HaHaHaaaaaa..... Total Australian Govt Revenue from tobacco tax in 2010? Remember what our population is?



Wait for it......







Wait......





$5.40 Billion!


----------



## Nurse_Maduro (Oct 23, 2008)

Absolute insanity.

Tony, mind if I ask where that list comes from? Did you write it, or collate it from other sources? As my daughter would say, "that's a crapton of work!"


----------



## Tritones (Jun 23, 2010)

Tashaz said:


> Also it is blatantly typical of the lies & deceit involved everywhere that a tobacco tax is applied.
> 
> *Convenience food *causes more health costs to society but you can be damn certain that will not be taxed to the levels that tobacco is.


I won't say I fixed that for you, but I thought I'd add it to the discussion, and since the rest of your reply was so perfectly in line with what I would have said, I went this route.

Besides, it's always fun morphing your posts ... :mischief:


----------



## TonyBrooklyn (Jan 28, 2010)

Nurse_Maduro said:


> Absolute insanity.
> 
> Tony, mind if I ask where that list comes from? Did you write it, or collate it from other sources? As my daughter would say, "that's a crapton of work!"


All the news that's fit to print!
I have many friends and family in Jersey i read it all the time!

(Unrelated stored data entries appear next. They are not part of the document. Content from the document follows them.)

/-- No denominator vanishes, where d is no square and −1 is one (Bernstein and Lange's argument for R17's claim). -/
theorem edwards_complete {K : Type} [Field K] {d i x1 y1 x2 y2 : K} (hd : ¬∃ a : K, a * a = d) (hi : i * i = -1)
    (h2ne : (2 : K) ≠ 0) (h1 : y1 ^ 2 - x1 ^ 2 = 1 + d * x1 ^ 2 * y1 ^ 2) (h2 : y2 ^ 2 - x2 ^ 2 = 1 + d * x2 ^ 2 * y2 ^ 2) :
    (d * x1 * x2 * y1 * y2) ^ 2 ≠ 1 := by
  intro ht
  have hx1 : x1 ≠ 0 := by rintro rfl; simp at ht
  have hy1 : y1 ≠ 0 := by rintro rfl; simp at ht
  have hx2 : x2 ≠ 0 := by rintro rfl; simp at ht
  have plus : (i * x1 + d * x1 * x2 * y1 * y2 * y1) ^ 2 = d * (x1 * y1 * (i * x2 + y2)) ^ 2 := by
    linear_combination (x1 ^ 2 - d * x1 ^ 2 * y1 ^ 2 * x2 ^ 2) * hi + (y1 ^ 2 - 1) * ht + h1 - d * x1 ^ 2 * y1 ^ 2 * h2
  have minus : (i * x1 - d * x1 * x2 * y1 * y2 * y1) ^ 2 = d * (x1 * y1 * (i * x2 - y2)) ^ 2 := by
    linear_combination (x1 ^ 2 - d * x1 ^ 2 * y1 ^ 2 * x2 ^ 2) * hi + (y1 ^ 2 - 1) * ht + h1 - d * x1 ^ 2 * y1 ^ 2 * h2
  by_cases hp : i * x2 + y2 = 0
  · have hm : i * x2 - y2 ≠ 0 := by
      intro hm
      have hi0 : i ≠ 0 := by rintro rfl; simp at hi
      have : 2 * (i * x2) = 0 := by linear_combination hp + hm
      exact hx2 ((mul_eq_zero.mp ((mul_eq_zero.mp this).resolve_left h2ne)).resolve_left hi0)
    refine hd ⟨(i * x1 - d * x1 * x2 * y1 * y2 * y1) / (x1 * y1 * (i * x2 - y2)), ?_⟩
    rw [div_mul_div_comm, ← pow_two, ← pow_two, minus]
    field_simp
  · refine hd ⟨(i * x1 + d * x1 * x2 * y1 * y2 * y1) / (x1 * y1 * (i * x2 + y2)), ?_⟩
    rw [div_mul_div_comm, ← pow_two, ← pow_two, plus]
    field_simp

end Sys2Proof.Machine
end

The 10 States That Profit Most From Sin - 24/7 Wall St. - Business - The Atlantic


----------



## Nurse_Maduro (Oct 23, 2008)

TonyBrooklyn said:


> All the news that's fit to print!
> I have many friends and family in Jersey i read it all the time!
> 
> The 10 States That Profit Most From Sin - 24/7 Wall St. - Business - The Atlantic


Sweetness. I'm always looking for new sources. Thanks


----------